Why privacy needs to be redefined

It’s been more than a year since I wrote here. Since December 2021 I’ve been working on SimpleX Chat ¹ non-stop.

I said many times that SimpleX is not only one of the most private communication platforms in existence ², it also redefines the meaning of privacy for its users, and delivers the level of metadata privacy no other communication platform can because of their design decisions.

Quite a few people criticized me for that, saying that you cannot really redefine what privacy means, it has a fixed meaning and you either have it or not.

This is what this post is about.

Why privacy matters

What do we mean by privacy and why do we believe it’s important?

Cambridge dictionary defines privacy as “someone’s right to keep their personal matters and relationships secret”. Wikipedia extends it a bit further: “Privacy is the ability of an individual or group to seclude themselves or information about themselves, and thereby express themselves selectively”.

When we asked our users why it is important to them, many said that it gives them the feeling of safety, as they know that what they write or even read, meaning no harm and within the boundaries of the law, cannot be used against them.

What negative consequences can we have because of the lack of privacy?

It starts from relatively benign violations of privacy via manipulative ads, that exploit people weaknesses, making them buy the things they don’t need, and price discrimination, that not only makes wealthy people pay higher prices, or makes people in urgencies buy more expensive airline tickets, but also makes poor people pay much higher prices for financial services and insurance – so called “poverty premium” ³.

These consequences continue with the manipulation of elections ⁴. The violation of privacy doesn’t just endanger our economics, they endanger democracy itself.

But it doesn’t stop here.
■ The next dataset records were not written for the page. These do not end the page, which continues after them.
-- ==== Sys2Proof/Laws/FrameSinter.lean ====
section
/-! SUPPORT. What the functions of Machine/Sinter.lean may change: for each, as bit masks, the parts of the state and the registers. -/

namespace Sys2Proof.Machine

@[simp] theorem fr_snShow {P W : Nat} (b_ : State) (s : State)
    (hP : P &&& 0x120 = 0x120) (hW : W &&& 0x800000 = 0x800000) :
    Fr P W b_ (State.snShow s) ↔ Fr P W b_ s := Fr.iff (p := 0x120) (w := 0x800000) (by
  unfold State.snShow; simp) hP hW

@[simp] theorem fr_number {P W : Nat} (b_ : State) (s : State) (island : Nat) (code : BitVec 16) (p : Payload)
    (hP : P &&& 0x2120 = 0x2120) (hW : W &&& 0x800000 = 0x800000) :
    Fr P W b_ (State.number s island code p) ↔ Fr P W b_ s := Fr.iff (p := 0x2120) (w := 0x800000) (by
  unfold State.number; simp) hP hW

@[simp] theorem fr_snLose {P W : Nat} (b_ : State) (s : State) (code : BitVec 16)
    (hP : P &&& 0x2120 = 0x2120) (hW : W &&& 0x10000000 = 0x10000000) :
    Fr P W b_ (State.snLose s code) ↔ Fr P W b_ s := Fr.iff (p := 0x2120) (w := 0x10000000) (by
  unfold State.snLose; simp) hP hW

@[simp] theorem fr_suppress {P W : Nat} (b_ : State) (s : State) (code : BitVec 16)
    (hP : P &&& 0x2120 = 0x2120) (hW : W &&& 0x20000000 = 0x20000000) :
    Fr P W b_ (State.suppress s code) ↔ Fr P W b_ s := Fr.iff (p := 0x2120) (w := 0x20000000) (by
  clear hP hW; unfold State.suppress; (repeat' split) <;> (try simp) <;> (repeat' split) <;> simp_all) hP hW

@[simp] theorem fr_enqueue {P W : Nat} (b_ : State) (s : State) (island : Nat) (code : BitVec 16) (p : Payload)
    (hP : P &&& 0x2120 = 0x2120) (hW : W &&& 0x800000 = 0x800000) :
    Fr P W b_ (State.enqueue s island code p).1 ↔ Fr P W b_ s := Fr.iff (p := 0x2120) (w := 0x800000) (by
  unfold State.enqueue; simp) hP hW

@[simp] theorem fr_admitRec {P W : Nat} (b_ : State) (s : State) (r : RawRec)
    (hP : P &&& 0x2120 = 0x2120) (hW : W &&& 0x30800000 = 0x30800000) :
    Fr P W b_ (State.admitRec s r) ↔ Fr P W b_ s := Fr.iff (p := 0x2120) (w := 0x30800000) (by
  unfold State.admitRec; simp) hP hW

theorem fr_execSinterAdmit (s : State) : FrO 0x2120 0x30800000 s (execSinterAdmit s) := by
  unfold execSinterAdmit; simp; (repeat' split) <;> simp

@[simp] theorem fr_offerSupp {P W : Nat} (b_ : State) (s : State) (e : Supp)
    (hP : P &&& 0x2120 = 0x2120) (hW : W &&& 0x800000 = 0x800000) :
    Fr P W b_ (State.offerSupp s e).1 ↔ Fr P W b_ s := Fr.iff (p := 0x2120) (w := 0x800000) (by
  unfold State.offerSupp; simp) hP hW

@[simp] theorem fr_offerSupps {P W : Nat} (b_ : State) (pick : Supp → Bool) (s : State) (x0 : List Supp)
    (hP : P &&& 0x2120 = 0x2120) (hW : W &&& 0x800000 = 0x800000) :
    Fr P W b_ (State.offerSupps pick s x0).1 ↔ Fr P W b_ s := Fr.iff (p := 0x2120) (w := 0x800000) (by
  clear hP hW
  have key : ∀ c_, Fr 0x2120 0x800000 c_ (State.offerSupps pick s x0).1 ↔ Fr 0x2120 0x800000 c_ s := by
    induction x0 generalizing pick s with
    | nil => intro c_; unfold State.offerSupps; simp
    | cons y_ ys_ ih => intro c_; unfold State.offerSupps; (repeat' split) <;> simp [ih]
  exact (key _).2 (by simp)) hP hW

@[simp] theorem fr_offerAll {P W : Nat} (b_ : State) (s : State) (pick : Supp → Bool)
    (hP : P &&& 0x2120 = 0x2120) (hW : W &&& 0x800000 = 0x800000) :
    Fr P W b_ (State.offerAll s pick) ↔ Fr P W b_ s := Fr.iff (p := 0x2120) (w := 0x800000) (by
  unfold State.offerAll; simp; (repeat' split) <;> simp) hP hW

theorem fr_execSuppressionSummary (code : BitVec 16) (s : State) : FrO 0x2120 0x800000 s (execSuppressionSummary code
    s) := by
  unfold execSuppressionSummary; simp

theorem fr_execLossRecord (s : State) : FrO 0x2120 0x800000 s (execLossRecord s) := by
  unfold execLossRecord; simp

@[simp] theorem fr_setSeq {P W : Nat} (b_ s : State) (l h : RegName) (q : Nat) (hP : P &&& 0x20 = 0x20) (hL : W &&& rb
    l = rb l) (hH : W &&& rb h = rb h) :
    Fr P W b_ (s.setSeq l h q) ↔ Fr P W b_ s := fr_setPair b_ s l h 0 _ hP hL hH

@[simp] theorem fr_commitHead {P W : Nat} (b_ : State) (s : State) (r : BitVec 512) (rest : List (BitVec 512))
    (hP : P &&& 0x3120 = 0x3120) (hW : W &&& 0xf800000 = 0xf800000) :
    Fr P W b_ (State.commitHead s r rest) ↔ Fr P W b_ s := Fr.iff (p := 0x3120) (w := 0xf800000) (by
  unfold State.commitHead; simp) hP hW

theorem fr_execSinterCommit (s : State) : FrO 0x3120 0xf800000 s (execSinterCommit s) := by
  unfold execSinterCommit; (repeat' split) <;> simp

@[simp] theorem fr_commitAll {P W : Nat} (b_ : State) (x0 : Nat) (x1 : State)
    (hP : P &&& 0x3120 = 0x3120) (hW : W &&& 0xf800000 = 0xf800000) :
    Fr P W b_ (State.commitAll x0 x1) ↔ Fr P W b_ x1 := Fr.iff (p := 0x3120) (w := 0xf800000) (by
  clear hP hW
  have key : ∀ c_, Fr 0x3120 0xf800000 c_ (State.commitAll x0 x1) ↔ Fr 0x3120 0xf800000 c_ x1 := by
    induction x0 generalizing x1 with
    | zero => intro c_; unfold State.commitAll; simp
    | succ n_ ih => intro c_; unfold State.commitAll; (repeat' split) <;> simp [ih]
  exact (key _).2 (by simp)) hP hW

@[simp] theorem fr_admitAll {P W : Nat} (b_ : State) (s : State) (x0 : List RawRec)
    (hP : P &&& 0x2120 = 0x2120) (hW : W &&& 0x30800000 = 0x30800000) :
    Fr P W b_ (State.admitAll s x0) ↔ Fr P W b_ s := Fr.iff (p := 0x2120) (w := 0x30800000) (by
  clear hP hW
  have key : ∀ c_, Fr 0x2120 0x30800000 c_ (State.admitAll s x0) ↔ Fr 0x2120 0x30800000 c_ s := by
    induction x0 generalizing s with
    | nil => intro c_; unfold State.admitAll; simp
    | cons y_ ys_ ih => intro c_; unfold State.admitAll; simp [ih]
  exact (key _).2 (by simp)) hP hW

theorem fr_execSinterSearch (s : State) : FrO 0xa120 0x3f800000 s (execSinterSearch s) := by
  unfold execSinterSearch; simp

@[simp] theorem fr_setWindow {P W : Nat} (b_ : State) (s : State) (w : Nat) (rs : List (BitVec 512))
    (hP : P &&& 0x2000 = 0x2000) (hW : W &&& 0x0 = 0x0) :
    Fr P W b_ (State.setWindow s w rs) ↔ Fr P W b_ s := Fr.iff (p := 0x2000) (w := 0x0) (by
  unfold State.setWindow; simp) hP hW

@[simp] theorem fr_setWstat {P W : Nat} (b_ : State) (s : State) (w loaded bad code : Nat)
    (hP : P &&& 0x20 = 0x20) (hW : W &&& 0x100000000 = 0x100000000) :
    Fr P W b_ (State.setWstat s w loaded bad code) ↔ Fr P W b_ s := Fr.iff (p := 0x20) (w := 0x100000000) (by
  unfold State.setWstat; simp) hP hW

@[simp] theorem fr_loadWindow {P W : Nat} (b_ : State) (s : State) (w : Nat)
    (hP : P &&& 0x2020 = 0x2020) (hW : W &&& 0x100000000 = 0x100000000) :
    Fr P W b_ (State.loadWindow s w) ↔ Fr P W b_ s := Fr.iff (p := 0x2020) (w := 0x100000000) (by
  unfold State.loadWindow; simp) hP hW

@[simp] theorem fr_setCursor {P W : Nat} (b_ : State) (s : State) (w q : Nat)
    (hP : P &&& 0x20 = 0x20) (hW : W &&& 0xc0000000 = 0xc0000000) :
    Fr P W b_ (s.setCursor w q) ↔ Fr P W b_ s := Fr.iff (p := 0x20) (w := 0xc0000000) (by
  clear hP hW; unfold State.setCursor; simp) hP hW

theorem fr_execSnCursorSet (w : Writer) (hi : Word) (s : State) : FrO 0x2020 0x1c0000000 s (execSnCursorSet w hi s) := by
  unfold execSnCursorSet; simp

@[simp] theorem fr_advanceWindow {P W : Nat} (b_ : State) (s : State) (w : Nat)
    (hP : P &&& 0x2020 = 0x2020) (hW : W &&& 0x1c0000000 = 0x1c0000000) :
    Fr P W b_ (State.advanceWindow s w) ↔ Fr P W b_ s := Fr.iff (p := 0x2020) (w := 0x1c0000000) (by
  unfold State.advanceWindow; simp) hP hW

theorem fr_execSnWindowAdvance (w : Writer) (s : State) : FrO 0x2024 0x1c0000000 s (execSnWindowAdvance w s) := by
  unfold execSnWindowAdvance; simp

end Sys2Proof.Machine
end

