-- ==== Sys2Proof/Laws/FrameMailbox.lean ====
section
/-! SUPPORT. What the functions of Machine/Mailbox.lean may change: for each, as bit masks, the parts of the state and the registers. -/

namespace Sys2Proof.Machine

@[simp] theorem fr_mbPend {P W : Nat} (b_ : State) (s : State) (n : Nat)
    (hP : P &&& 0x2000020 = 0x2000020) (hW : W &&& 0x200000000 = 0x200000000) :
    Fr P W b_ (State.mbPend s n) ↔ Fr P W b_ s := Fr.iff (p := 0x2000020) (w := 0x200000000) (by
  clear hP hW; unfold State.mbPend; (repeat' split) <;> (try simp) <;> (repeat' split) <;> simp_all) hP hW

@[simp] theorem fr_mbEmpty {P W : Nat} (b_ : State) (s : State) (n : Nat)
    (hP : P &&& 0x20 = 0x20) (hW : W &&& 0x200000000 = 0x200000000) :
    Fr P W b_ (State.mbEmpty s n) ↔ Fr P W b_ s := Fr.iff (p := 0x20) (w := 0x200000000) (by
  unfold State.mbEmpty; simp) hP hW

@[simp] theorem fr_mbSend {P W : Nat} (b_ : State) (s : State) (n : Nat)
    (hP : P &&& 0x22 = 0x22) (hW : W &&& 0x200000000 = 0x200000000) :
    Fr P W b_ (State.mbSend s n) ↔ Fr P W b_ s := Fr.iff (p := 0x22) (w := 0x200000000) (by
  unfold State.mbSend; simp) hP hW

@[simp] theorem fr_mbDoRing {P W : Nat} (b_ : State) (s : State) (n : Nat)
    (hP : P &&& 0x2000122 = 0x2000122) (hW : W &&& 0xa00000000 = 0xa00000000) :
    Fr P W b_ (State.mbDoRing s n) ↔ Fr P W b_ s := Fr.iff (p := 0x2000122) (w := 0xa00000000) (by
  unfold State.mbDoRing; simp; (repeat' split) <;> simp) hP hW

@[simp] theorem fr_mbDoCancel {P W : Nat} (b_ : State) (s : State) (n : Nat)
    (hP : P &&& 0x20 = 0x20) (hW : W &&& 0x200000000 = 0x200000000) :
    Fr P W b_ (State.mbDoCancel s n) ↔ Fr P W b_ s := Fr.iff (p := 0x20) (w := 0x200000000) (by
  unfold State.mbDoCancel; simp) hP hW

@[simp] theorem fr_mbDoAck {P W : Nat} (b_ : State) (s : State) (n code : Nat) (collided : Bool)
    (hP : P &&& 0x120 = 0x120) (hW : W &&& 0xa00000000 = 0xa00000000) :
    Fr P W b_ (State.mbDoAck s n code collided) ↔ Fr P W b_ s := Fr.iff (p := 0x120) (w := 0xa00000000) (by
  unfold State.mbDoAck; simp) hP hW

@[simp] theorem fr_mbDoAckRead {P W : Nat} (b_ : State) (s : State) (n : Nat)
    (hP : P &&& 0x20 = 0x20) (hW : W &&& 0xa00000000 = 0xa00000000) :
    Fr P W b_ (State.mbDoAckRead s n) ↔ Fr P W b_ s := Fr.iff (p := 0x20) (w := 0xa00000000) (by
  unfold State.mbDoAckRead; simp) hP hW

theorem fr_execMbRing (n : Fin 32) (p : Party) (s : State) : FrO 0x2000122 0xa00000000 s (execMbRing n p s) := by
  unfold execMbRing; (repeat' split) <;> simp

theorem fr_execMbCancel (n : Fin 32) (p : Party) (s : State) : FrO 0x20 0x200000000 s (execMbCancel n p s) := by
  unfold execMbCancel; (repeat' split) <;> simp

theorem fr_execMbAckWrite (n : Fin 32) (p : Party) (code : BitVec 16) (s : State) : FrO 0x122 0xa00000000 s
    (execMbAckWrite n p code s) := by
  unfold execMbAckWrite; simp; (repeat' split) <;> simp

theorem fr_execMbAckRead (n : Fin 32) (p : Party) (s : State) : FrO 0x24 0xa00000000 s (execMbAckRead n p s) := by
  unfold execMbAckRead; simp; (repeat' split) <;> simp

@[simp] theorem fr_mbWrite {P W : Nat} (b_ : State) (s : State) (n off : Nat) (bs : List Byte)
    (hP : P &&& 0x2000020 = 0x2000020) (hW : W &&& 0x200000000 = 0x200000000) :
    Fr P W b_ (State.mbWrite s n off bs) ↔ Fr P W b_ s := Fr.iff (p := 0x2000020) (w := 0x200000000) (by
  unfold State.mbWrite; simp) hP hW

theorem fr_execMbMessageWrite (n : Fin 32) (p : Party) (off : Nat) (bs : List Byte) (s : State) : FrO 0x2000020
    0x200000000 s (execMbMessageWrite n p off bs s) := by
  unfold execMbMessageWrite; (repeat' split) <;> simp

theorem fr_execMbLinkDeliver (k : Fin 4) (m : List Byte) (s : State) : FrO 0x2000122 0xa00000000 s (execMbLinkDeliver k
    m s) := by
  unfold execMbLinkDeliver; simp

theorem fr_execMbLinkAck (k : Fin 4) (code : BitVec 16) (collided : Bool) (s : State) : FrO 0x120 0xa00000000 s
    (execMbLinkAck k code collided s) := by
  unfold execMbLinkAck; simp

@[simp] theorem fr_mbRetry {P W : Nat} (b_ : State) (s : State)
    (hP : P &&& 0x22 = 0x22) (hW : W &&& 0x200000000 = 0x200000000) :
    Fr P W b_ (State.mbRetry s) ↔ Fr P W b_ s := Fr.iff (p := 0x22) (w := 0x200000000) (by
  unfold State.mbRetry; simp) hP hW

@[simp] theorem fr_mbPartnerRestart {P W : Nat} (b_ : State) (s : State)
    (hP : P &&& 0x22 = 0x22) (hW : W &&& 0x200000000 = 0x200000000) :
    Fr P W b_ (State.mbPartnerRestart s) ↔ Fr P W b_ s := Fr.iff (p := 0x22) (w := 0x200000000) (by
  unfold State.mbPartnerRestart; simp) hP hW

@[simp] theorem fr_svcMb {P W : Nat} (b_ : State) (s : State) (h : SvcMsg) (n len : Nat) (f a : State → State) (hf : ∀
    u, Fr P W u (f u)) (ha : ∀ u, Fr P W u (a u))
    (hP : P &&& 0x800022 = 0x800022) (hW : W &&& 0x100000000000000000000000000 = 0x100000000000000000000000000) :
    Fr P W b_ (s.svcMb h n len f a) ↔ Fr P W b_ s := Fr.iff (p := P) (w := W) (by
  unfold State.svcMb
  refine (fr_svc s s h _ _ _ _ _ (fun u => ?_) (land_trans hP rfl) (land_trans hW rfl)).2 (by simp)
  split
  · exact (fr_answer _ _ _ _ _ _ (land_trans hP rfl) (land_trans hW rfl)).2 (by simp)
  · exact (Fr.iff (ha _) (Nat.and_self P) (Nat.and_self W)).2 ((fr_answer _ _ _ _ _ _ (land_trans hP rfl) (land_trans
      hW rfl)).2 (hf u))) (Nat.and_self P) (Nat.and_self W)

theorem fr_execSvcMbPost (h : SvcMsg) (n : Nat) (m : List Byte) (s : State) : FrO 0x2800122
    0x100000000000000000a00000000 s (execSvcMbPost h n m s) := by
  unfold execSvcMbPost; simp

theorem fr_execSvcMbStatus (h : SvcMsg) (n : Nat) (s : State) : FrO 0x800022 0x100000000000000000a00000000 s
    (execSvcMbStatus h n s) := by
  unfold execSvcMbStatus; simp

theorem fr_execSvcMbCancel (h : SvcMsg) (n : Nat) (s : State) : FrO 0x800022 0x100000000000000000200000000 s
    (execSvcMbCancel h n s) := by
  unfold execSvcMbCancel; simp

@[simp] theorem fr_sumMade {P W : Nat} (b_ : State) (s : State)
    (hP : P &&& 0x2000000 = 0x2000000) (hW : W &&& 0x0 = 0x0) :
    Fr P W b_ (State.sumMade s) ↔ Fr P W b_ s := Fr.iff (p := 0x2000000) (w := 0x0) (by
  unfold State.sumMade; simp) hP hW

theorem fr_execSvcFullSummary (h : SvcMsg) (s : State) : FrO 0x2800022 0x100000000000000000000000000 s
    (execSvcFullSummary h s) := by
  unfold execSvcFullSummary; simp

theorem fr_execFullSummaryRequest (s : State) : FrO 0x2000120 0xa00000000 s (execFullSummaryRequest s) := by
  unfold execFullSummaryRequest; simp

end Sys2Proof.Machine
end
People can be prosecuted solely based on their associations. The most shocking, life-changing consequences are described in the memoir of Mohamedou Ould Slahi, recently shot as a movie The Mauritanian ⁵. When he was released after 14 years in prison the judge wrote in his opinion: “… associations alone are not enough, of course, to make detention lawful.”

Is Fourth Amendment enough?

Here comes the important part: our associations can damage our lives beyond any reasonable expectations. Historically we felt like if the content of what we read or write is protected, then our privacy is protected. The relevant laws include the 4th amendment to the US constitution that says:

The right of the people to be secure in their persons, houses, papers, and effects, against unreasonable searches and seizures, shall not be violated, and no Warrants shall issue, but upon probable cause, supported by Oath or affirmation, and particularly describing the place to be searched, and the persons or things to be seized.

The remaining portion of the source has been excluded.